En Afrique sahélienne, la situation reste toujours aussi confuse. Les juntes militaires s’installent peu à peu dans le temps et dans une progressive indifférence de l’opinion internationale. La confirmation est tombée, quelques jours après la réunion d’Accra, que le dernier Sommet de la Cédéao avait été incapable d’adopter de nouvelles décisions concernant le retour aux règles constitutionnelles du Mali, du Burkina ou de la Guinée. Après l’UA, c’est donc au tour de cette instance sous-régionale d’être impuissante face à une situation que beaucoup d’États craignent pour eux-mêmes et se gardent bien de condamner trop vite. Malgré les appels, parfois pathétiques d’une ONU elle-même en crise profonde, par exemple lorsqu’elle demande poliment à la junte guinéenne de restaurer la liberté de manifester, la situation n’en finit pas de se dégrader. Ainsi au Mali, les exactions de l’armée ne cessent de s’accroître. Au seul premier trimestre 2022, il en a été décompté pas moins de 320 dont près de 80% concernaient des civils, sans compter le massacre de Moura. La réponse de la junte à ces accusations serait presque désarmante: la population serait acquise aux terroristes! C’est donc contre son propre peuple que, sous couvert de terrorisme, la junte se bat et tue indistinctement hommes armés ou civils, et même infirmiers de la Croix-Rouge ou Casques bleus de la Minusma. Crimes encore, auxquels il serait peut-être difficile de donner une appellation juridique appropriée, mais crimes dont on ne voit guère poindre le moindre châtiment.

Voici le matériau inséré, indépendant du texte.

/-- Vector registers of the block of a record's task: those of its declaration, or the whole block on a core that holds one
task, whose names are always backed (R133). -/
def blockRegs (core n : Nat) : Nat := if isCompute core then n else 32

/-- A token from its state byte and cause; its times were no later than the task's. -/
def tokenOf (st cause : Nat) : Token :=
  match st with
  | 1 => ⟨.pending, 0, 0⟩
  | 2 => ⟨.done, 0, 0⟩
  | 3 => ⟨.faulted, cause, 0⟩
  | _ => Token.free

/-- The job, logical index and tokens of a record's task. -/
def recordTokens (core : Nat) (b : List Byte) : Task :=
  let h := b.take 4096
  let eng := b.drop (bytesAt h 136 8)
  { Task.blank with
    job := bytesAt h 16 8, lidx := BitVec.ofNat 64 (bytesAt h 24 8)
    tokens := (List.range (tokenCount core)).foldl
      (fun t n => Tbl.set Token.free t n (tokenOf (bytesAt eng n 1) (bytesAt h (176 + n) 1))) [] }

/-- The failing part of a record for a core, the first in the order of the context-format fault's INFO, or none. The
core is as it stands with the target slot free. -/
def State.badPart (s : State) (c : CoreRef) (b : List Byte) : Option Nat :=
  let h := b.take 4096
  let part := fun (i : Nat) => b.drop (bytesAt h (112 + 8 * i) 8)
  let k := s.core c
  let n := bytesAt h 6 2
  let cut := fun (i : Nat) => decide ((part i).length < partSize c.core n i (part i))
  if !headerOk b || !s.mayLoad (bytesAt h 16 8)
      || !((recordBars h).all fun x =>
        let y := (s.die c.die).barrier x
        y.alloc && decide (y.group = bytesAt h 40 4) && decide (some y.owner = (s.recordLaunch h).map fun l => l.seq + 1)) then some 0
  else if !controlOk ((h.drop 576).take 352) then some 1
  else if cut 0 || (k.freeBlock (blockRegs c.core n)).isNone then some 2
  else if cut 1 || !nearOk c.core (part 1) || (k.freeWindow (bytesAt (part 1) 0 1)).isNone then some 3
  else if cut 2 || !k.matrixOk c.core (part 2) then some 4
  else if cut 3 || !engineOk c.core (part 3) || !s.scattersOk ⟨c.die, c.core, 0⟩ (recordTokens c.core b) (part 3) then some 5
  else if (cutPending n (bytesAt h 152 8) (part 4)).isNone then some 6
  else none

/-- The task of a record, for a place on its core. -/
def State.recordTask (s : State) (c : CoreRef) (l : Launch) (b : List Byte) (vbase wbase : Nat) (old : Option Task) : Task :=
  let h := b.take 4096
  let part := fun (i : Nat) => b.drop (bytesAt h (112 + 8 * i) 8)
  let word := fun (off : Nat) => BitVec.ofNat 64 (bytesAt h off 8)
  let near := part 1
  let eng := part 3
  let pend := (cutPending (bytesAt h 6 2) (bytesAt h 152 8) (part 4)).getD []
  let time := tmax (word 48) s.hwm
  let waits := bytesAt h 96 8
  let set := bytesAt h 104 8
  let t := (recordTokens c.core b).setControl ((h.drop 576).take 352)
  { t with
    launch := l.seq, codeBase := l.kernel.codeBase, codeLen := l.kernel.codeLen, vregs := blockRegs c.core (bytesAt h 6 2),
    lcoord := word 32, gidx := BitVec.ofNat 64 (bytesAt h 40 4), grank := BitVec.ofNat 64 (bytesAt h 44 4),
    bars := recordBars h, vbase := vbase, wbase := wbase, wsize := bytesAt near 0 1, moveFirst := bytesAt near 1 1 % 16,
    moveLen := bytesAt near 1 1 / 16, barLeft := bytesAt near 2 2,
    sregs := (List.range 31).foldl (fun t i => Tbl.set 0 t (i + 1) (word (256 + 8 * (i + 1)))) [],
    preds := predsWord (BitVec.ofNat 8 (bytesAt h 512 8)), fstat := BitVec.ofNat 6 (bytesAt h 520 8), bcnt := word 528,
    qregs := recordLanes (part 0) (bytesAt h 6 2), pend := pendOf pend,
    rng := (Rng.ofBytes ((h.drop 960).take 64)).getD ⟨Config.freeWord s.freeCtr, Config.freeWord (s.freeCtr + 1), 0⟩,
    ags := (List.range 8).foldl (fun t i => Tbl.set AddrGen.zero t i (AddrGen.ofBytes ((near.drop (64 + 128 * i)).take 128))) [],
    desc := (List.range 1024).foldl (fun t i => Tbl.set 0 t i (BitVec.ofNat 64 (bytesAt eng (64 + 8 * i) 8))) [],
    mskip := bitOf (bytesAt (part 2) 2 1) 4, time := time, roFloor := time,
    openSet := if bitOf set 4 then some (set % 16) else none,
    joined := (l.sets.filter fun x => x.2.joined.contains (word 24).toNat).map Prod.fst,
    fq0 := InQueue.ofWord (bytesAt h 160 8), fq1 := InQueue.ofWord (bytesAt h 168 8),
    status := if bitOf waits 0 then .waiting (waits / 2 % 8) (bitOf waits 4) else .ready,
    halted := true, stopped := true,
    holds := (awaitedOf pend).map fun d =>
      (((old.map Task.holds).getD []).find? fun x => x.isHeld && decide (x.awaited = some d)).getD
        (.awaits d t.pc t.delay t.target) }

/-- A saved command back in the buffer. A TLNCH is bound again to its launch, a COLL to its rank; one that has completed
meanwhile sets its token to its outcome, which the task's old token holds where the task stayed (R225). -/
def State.loadCmd (r : TaskRef) (old : Option Task) (s : State) (x : Nat × Nat × Nat × List Byte) : State :=
  let y := s.loadedCmd (s.task r) r.slot x
  let ptok := physToken r x.2.1
  let put := fun (s : State) (y : Cmd) => s.modCore r.coreRef fun k => k.setCmd ptok (some y)
  match y.kind with
  | .tlnch =>
    let id := bytesAt x.2.2.2 0 8
    if id = 0 then
      let n := s.launches.length
      let l := { launchOf n Kernel.none [] (some (r.coreRef, ptok)) none with loaded := false }
      { put s y with launches := s.launches ++ [l] }
    else
      (match s.launches.reverse.find? fun l => decide (l.job = y.job) && decide (l.id.toNat = id) && l.loaded && l.fromHost.isNone with
        | some l =>
          if l.finished then s.endToken r x.2.1 (if l.killed then 0x47 else 0) s.hwm
          else (put s { y with started := true }).modLaunch l.seq fun l => { l with tlnch := some (r.coreRef, ptok) }
        | none => s.endToken r x.2.1 0x47 s.hwm)
  | .coll _ _ =>
    let began := (s.kept.find? (KeptCmd.tells (s.task r) x)).any fun k => k.cmd.started
    let ended := old.bind fun t =>
      match (t.token x.2.1).st with
      | .done | .faulted => some (t.token x.2.1).cause
      | _ => none
    if ((s.core r.coreRef).cmd ptok).isSome then s
    else match ended with
      | some cause => s.endToken r x.2.1 cause s.hwm
      | none => put s { y with started := began }
  | _ => put s y

/-- The launch of a record's task: its own, or where the module knows none, one that stands for it, of the entry kernel of
the job's image, all its tasks placed (R429). -/
def State.launchFor (s : State) (h : List Byte) : State × Launch :=
  match s.recordLaunch h with
  | some l => (s, l)
  | none =>
    let job := bytesAt h 16 8
    let k := ((s.images.find? fun i => decide (i.job = job)).bind fun i => i.kernels[i.entry]?).getD Kernel.none
    let l := { launchOf s.launches.length k [] none none with
      id := BitVec.ofNat 64 (bytesAt h 56 8), job := job, placed := k.tasks }
    ({ s with launches := s.launches ++ [l] }, l)

/-- A record loaded into a free slot. The sequencer's own slice of a known launch stands (R279). -/
def State.loadInto (s : State) (r : TaskRef) (b : List Byte) (old : Option Task) : State :=
  let c := r.coreRef
  let h := b.take 4096
  let known := (s.recordLaunch h).isSome
  let x := s.launchFor h
  let s := x.1
  let l := x.2
  let part := fun (i : Nat) => b.drop (bytesAt h (112 + 8 * i) 8)
  let near := part 1
  let n := bytesAt h 6 2
  let k := s.core c
  let vb := (k.freeBlock (blockRegs c.core n)).getD 0
  let wb := (k.freeWindow (bytesAt near 0 1)).getD 0
  let t := s.recordTask c l b vb wb old
  let s := (s.setTask r t).tookFree 2
  let s := s.modCore c fun k =>
    (List.range (tileCount r.core)).foldl
      (fun k i => k.setTile (physTile r i) (TileEntry.ofBits 0 (bytesAt near (1088 + 32 * i) 32)))
      ((((k.dropRo).zeroBlock vb (blockRegs c.core n)).setVectors (part 0) vb n).takeMatrix r.slot (part 2))
  let s := { s with mem := s.mem.setBytes (windowAddr c t 0) ((near.drop (nearHead r.core)).take (t.wsize * stepBytes)) }
  let s := s.matrixData c (part 2)
  let word := fun (o : Nat) => BitVec.ofNat 64 (bytesAt h o 8)
  let s := if known then s else s.modLaunch l.seq fun l => l.setSlice t.lidx.toNat ⟨word 64, word 72, word 80⟩
  let s := ((List.range (bytesAt (part 3) 8256 1)).map (cmdRecord (part 3))).foldl (State.loadCmd r old) s
  match t.status with
  | .waiting g _ =>
    (match t.bars[g]? with
      | some x => s.modTask r (Task.wake x ((s.die r.die).barrier x))
      | none => s)
  | _ => s

/-- Whether CTXLD loads over a resident task: it is halted, and of the record's job and logical index. -/
def Task.sameAs (h : List Byte) (t : Task) : Bool :=
  t.halted && decide (t.job = bytesAt h 16 8) && decide (t.lidx = BitVec.ofNat 64 (bytesAt h 24 8))

/-- The slot of a halted task emptied for its own record: its cells stay in its queues (R286). The commands of the old
contents go, but a rank that has arrived runs on. -/
def State.clearFor (s : State) (r : TaskRef) : State :=
  let s := s.dropUndispatched r
  let ranks := ((s.core r.coreRef).savedCmds r.slot).filter fun e => decide (e.2.kind.code = 13) && e.2.started
  let s := s.modCore r.coreRef fun c =>
    let cmds := c.cmds.filter fun e => match e.2 with
        | some x => decide (x.slot ≠ r.slot)
        | none => false
    { c with
      cmds := cmds
      mcmds := c.mcmds.filter fun m => match m with
        | .latch k _ _ _ => !decide (k = r.slot)
        | .token k _ => !decide (k = r.slot) }
  let s := (s.modCore r.coreRef fun c => c.slotEnded r.slot).freeSlotOf r
  ranks.foldl (fun s e => s.modCore r.coreRef fun k => k.setCmd e.1 (some e.2)) s
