-- ==== Sys2Proof/Machine/Dispatch.lean ====
section
/-!
DEFINITION. One arm per instruction: the direct call of its meaning.
-/

namespace Sys2Proof.Machine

On aurait pourtant tort de sous-estimer cette endogénéisation progressive de l’islamisme dans une telle situation. Seul, sans doute, le Niger semble avoir compris ce qui se jouait avec sa politique de la «main tendue» et ses efforts pour déradicaliser certains terroristes repentis. On verra ce qu’il en ressortira mais les excès des régimes en place, la corruption généralisée, les trafics en tous genres dont de plus en plus celui de la drogue, poussent de plus en plus les peuples dans des rébellions dont les groupes terroristes sont les grands gagnants. Dans tous les pays du Sahel désormais, mais aussi dans ceux plus proches du golfe de Guinée. Ainsi à nouveau du Togo, où Al-Qaïda vient de revendiquer l’attaque sanglante du 11 mai contre les forces armées régulières du pays. Faut-il dans ce contexte se réjouir de l’initiative lancée par l’ONU pour endiguer la piraterie dans le golfe? Oui sans doute. Peut-être pas seulement parce qu’elle coûterait près de deux milliards de dollars au trafic commercial, mais surtout parce qu’on sait qu’à partir des bases installées dans le delta du Niger, cette piraterie alimente en argent, en armes et en drogue, la logistique des combattants djihadistes et de tous ceux acquis à leurs causes. Comment ignorer une Afrique subsaharienne ainsi livrée aux crimes en toute impunité de leurs dirigeants?

Privatisation de finances publiques ?

Un dernier exemple, hélas! L’inspection générale des finances de la République démocratique du Congo vient de rendre un rapport pour le moins étonnant. On y apprend que de nombreuses «irrégularités» auraient été commises entre 2010 et 2020 dans le cadre de la société publique minière Gécamines: «manque de transparence dans la signature des contrats», «préjudice dans les cessions de droits», «défauts de paiement dans les impôts dus au Trésor», «présomption de détournements des deniers publics», «bradage de patrimoine immobilier de l’entreprise» etc. avec au bout des centaines de millions de dollars évaporés et des primes ou collations destinées aux dirigeants de l’entreprise de l’ordre de 1,5 milliard de dollars. Même absence de transparence dans les contrats signés dans le cadre de la société commune Socamines permettant aux Chinois de bénéficier de l’exploitation minière en échange de travaux d’infrastructures jamais vérifiés ni évalués. Dans n’importe quel pays démocratique du monde, de tels griefs seraient qualifiés de crimes d’exceptionnelle gravité plutôt que «d’irrégularités».
Jusqu’au changement de président en 2020, Gécamines était dirigée par un proche de Kabila, elle l’est maintenant par un proche de Tshisekedi. Que fera ce dernier à la lecture de ce rapport? Y aura-t-il meilleur test pour démontrer que l’Afrique ne veut plus tolérer de crimes sans châtiment?